Foi com o propósito de homenagear o autor português e destacar a sua importância no desenvolvimento da cultura e do bem-estar da comunidade que se criou esta data em 1982. Este dia assinala igualmente o aniversário da Sociedade Portuguesa de Autores. 

Noutra cidade, noutras serras, noutro século

A minha amiga Nelinha nasceu na capital de um Reino, que afinal deixou de ser reino, lá por alturas dos princípios do séc. XX.  Passou a ser uma república que se mantém num equilíbrio instável, aflita e a tentar encontrar rumo certo, o que se tem mostrado muito difícil de encontrar … E, apesar dos foguetes e das festas que rejubilaram com o novo rei, por acaso um republicano socialista, ao festejarem o primeiro centenário da república, a pintura dessa comemoração é sombria, as pinceladas são tímidas, hesitantes e incertas, o pintor não foi um mestre.  O reino não está a conseguir suportar o peso da sua grande História, com tantos feitos, heróis e bravuras, pois tem ainda que levar com a incomensurável carga de histórias e historinhas que a enriquecem, enaltecem e pesam na cultura do seu muito distraído povo. A pintura, que poderia ser um bonito quadro que pudéssemos admirar com glória e orgulho está infelizmente desfocada e esfumada, parecida com uma daquelas telas do pintor Noronha da Costa.

Assim, e para acrescentar às histórias da História e às lendas do reino, vou somar mais uma, a história da minha querida amiga Nelinha, nome doce e carinhoso com que a coroámos, e que viveu na sua meninice, a fase que tem peso na formação de uma personalidade, uma vida de conforto e alegrias, repletas de brincadeiras e doçuras na capital do Reino, agora republicano. A sua casa era um amplo, maravilhoso, impecavelmente organizado apartamento, nas Avenidas Novas, da cidade de Lisboa, com todas as comodidades modernas, repleta de facilitadores de vida que a ciência e as tecnologias já ofereciam aos privilegiados, numa época de esperança de um pós-guerra terrível e destruidor, a que o país, conseguira escapar por um triz, porque pode contar com um líder muito astucioso e determinado em acertar no alvo.  Naquele apartamento havia uma grande sala onde uma enorme estante cobria as paredes do tecto ao chão, e num cantinho, onde ficavam os livros mais emocionantes, aqueles que verdadeiramente interessam, porque fazem sonhar, aqueles que contam histórias fantásticas, de encantar e maravilhar, era onde Nelinha se sentava na sua pequenina poltrona de veludo verde, feita à sua medida, apesar de ter os braços um bocado esfarrapados por ser um dos pontos de interesse focal da sua gatinha Naná, era ali o sítio certo e confortável para a minha amiga descolar da realidade e levantar voos.  Nelinha adorava ler e com as suas amigas fazia concursos para ver quem lia mais livros e o mais depressa possível e no final conferir quem mais sabia e aprendia.
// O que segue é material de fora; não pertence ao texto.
/-! ### The START commands -/

/-- R208, an accepted length: the previous transmission is stopped, TXBUF handed over, the machine placed in
PAUSE or STARTBIT, timer A armed with `CMP_RTTY`; nothing is emitted. -/
def Obligations.StartRttyAccepted : Prop :=
  ∀ (n : Index) (s : State), n ≠ 0 → n.toNat ≤ s.cfg.txCap →
    ∃ t, exec (.startRtty n) s = .next t
      ∧ t.mode = .rttyInterrupt ∧ t.txlen = n ∧ t.txReady = true ∧ t.txConsumed = false
      ∧ t.rpause = s.cfg.rttyPauseTicks
      ∧ (s.cfg.rttyPauseTicks = 0 → t.rstate = .startbit)
      ∧ (s.cfg.rttyPauseTicks ≠ 0 → t.rstate = .pause)
      ∧ t.taCmp = s.cfg.consts.cmpRtty ∧ t.taArmed = true ∧ t.tbArmed = false
      ∧ t.tbCmp = s.tbCmp ∧ previousStopped s t ∧ apReleased s t ∧ t.errBovr = s.errBovr
      ∧ t.aidx = 0 ∧ t.lstep = 0 ∧ t.apFs = s.apFs ∧ t.apFe = s.apFe ∧ sameData s t

/-- R208 and R232, the other lengths, for START_RTTY and TX_RTTY_POLLED alike (R162): length 0 writes MODE
and TXLEN and ends at once; a length beyond the capacity sets ERR_BOVR and leaves MODE and TXLEN. Both stop
the previous transmission, arm nothing and emit nothing. -/
def Obligations.StartRttyEmptyOrTooLong : Prop :=
  ∀ (n : Index) (s : State), ∀ i ∈ [Instr.startRtty n, .txRttyPolled n],
    n = 0 ∨ s.cfg.txCap < n.toNat →
      ∃ t, exec i s = .next t
        ∧ (n.toNat ≤ s.cfg.txCap → t.mode = .rttyInterrupt ∧ t.txlen = 0 ∧ t.errBovr = s.errBovr)
        ∧ (s.cfg.txCap < n.toNat → t.mode = s.mode ∧ t.txlen = s.txlen ∧ t.errBovr = true)
        ∧ t.taArmed = false ∧ t.tbArmed = false ∧ t.taCmp = s.taCmp ∧ t.tbCmp = s.tbCmp
        ∧ previousStopped s t ∧ txReleased s t ∧ apReleased s t
        ∧ t.rstate = .wait ∧ t.rpause = 0 ∧ t.aidx = 0 ∧ t.lstep = 0
        ∧ t.apFs = s.apFs ∧ t.apFe = s.apFe ∧ sameData s t

/-- R209 and R210, an accepted window: APBUF handed over, the cursor at its start, timer A alone armed with
`CMP_GFSK`; nothing is emitted. -/
def Obligations.StartGfskAccepted : Prop :=
  ∀ (fs fe : Index) (s : State), fs < fe → fe.toNat ≤ s.cfg.apCap →
    ∃ t, exec (.startAprsGfsk fs fe) s = .next t
      ∧ t.mode = .gfskSync ∧ t.apFs = fs ∧ t.apFe = fe ∧ t.aidx = fs
      ∧ t.apReady = true ∧ t.apDone = false
      ∧ t.taCmp = s.cfg.consts.cmpGfsk ∧ t.taArmed = true ∧ t.tbArmed = false ∧ t.tbCmp = s.tbCmp
      ∧ previousStopped s t ∧ txReleased s t ∧ t.errBovr = s.errBovr
      ∧ t.rstate = .wait ∧ t.rpause = 0 ∧ t.lstep = 0 ∧ t.txlen = s.txlen ∧ sameData s t

/-- R209 and R211, an accepted window: as for GFSK with both timers armed, LCUR 0 and LSTEP the 1200 Hz
step. -/
def Obligations.StartLookupAccepted : Prop :=
  ∀ (fs fe : Index) (s : State), fs < fe → fe.toNat ≤ s.cfg.apCap →
    ∃ t, exec (.startAprsLookup fs fe) s = .next t
      ∧ t.mode = .lookup ∧ t.apFs = fs ∧ t.apFe = fe ∧ t.aidx = fs
      ∧ t.apReady = true ∧ t.apDone = false ∧ t.lstep = s.cfg.consts.step1200
      ∧ t.taCmp = s.cfg.consts.cmpLutBit ∧ t.tbCmp = s.cfg.consts.cmpLutSample
      ∧ t.taArmed = true ∧ t.tbArmed = true
      ∧ previousStopped s t ∧ txReleased s t ∧ t.errBovr = s.errBovr
      ∧ t.rstate = .wait ∧ t.rpause = 0 ∧ t.txlen = s.txlen ∧ sameData s t

/-- R209 and R232, the other windows, for both APRS STARTs: an empty window writes MODE and the descriptors
and ends at once; an end beyond the capacity sets ERR_BOVR and leaves them. Both stop the previous
transmission, arm nothing and emit nothing. -/
def Obligations.StartAprsEmptyOrTooLong : Prop :=
  ∀ (fs fe : Index) (s : State) (m : Mode) (i : Instr),
    (i = .startAprsGfsk fs fe ∧ m = .gfskSync ∨ i = .startAprsLookup fs fe ∧ m = .lookup) →
    fe ≤ fs ∨ s.cfg.apCap < fe.toNat →
      ∃ t, exec i s = .next t
        ∧ (fe.toNat ≤ s.cfg.apCap →
            t.mode = m ∧ t.apFs = fs ∧ t.apFe = fe ∧ t.aidx = fs ∧ t.errBovr = s.errBovr)
        ∧ (s.cfg.apCap < fe.toNat →
            t.mode = s.mode ∧ t.apFs = s.apFs ∧ t.apFe = s.apFe ∧ t.aidx = 0 ∧ t.errBovr = true)
        ∧ t.taArmed = false ∧ t.tbArmed = false ∧ t.taCmp = s.taCmp ∧ t.tbCmp = s.tbCmp
        ∧ previousStopped s t ∧ txReleased s t ∧ apReleased s t
        ∧ t.rstate = .wait ∧ t.rpause = 0 ∧ t.lstep = 0 ∧ t.txlen = s.txlen ∧ sameData s t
Sempre desconfiei que a sua vertiginosa rapidez em ler se devia à grande biblioteca que havia na sua casa, com tantos livros devia ser fácil ler depressa, ou talvez ela tivesse secretamente aprendido outra forma de ler os livros, como fazem agora os comentadores de televisão que, semanalmente, apresentam uma pilha enorme de livros, que eles asseguram ter lido e nos aconselham com grande determinação. A minha amiga era tão inteligente, sagaz e esperta, que inveja não conseguir ser como ela.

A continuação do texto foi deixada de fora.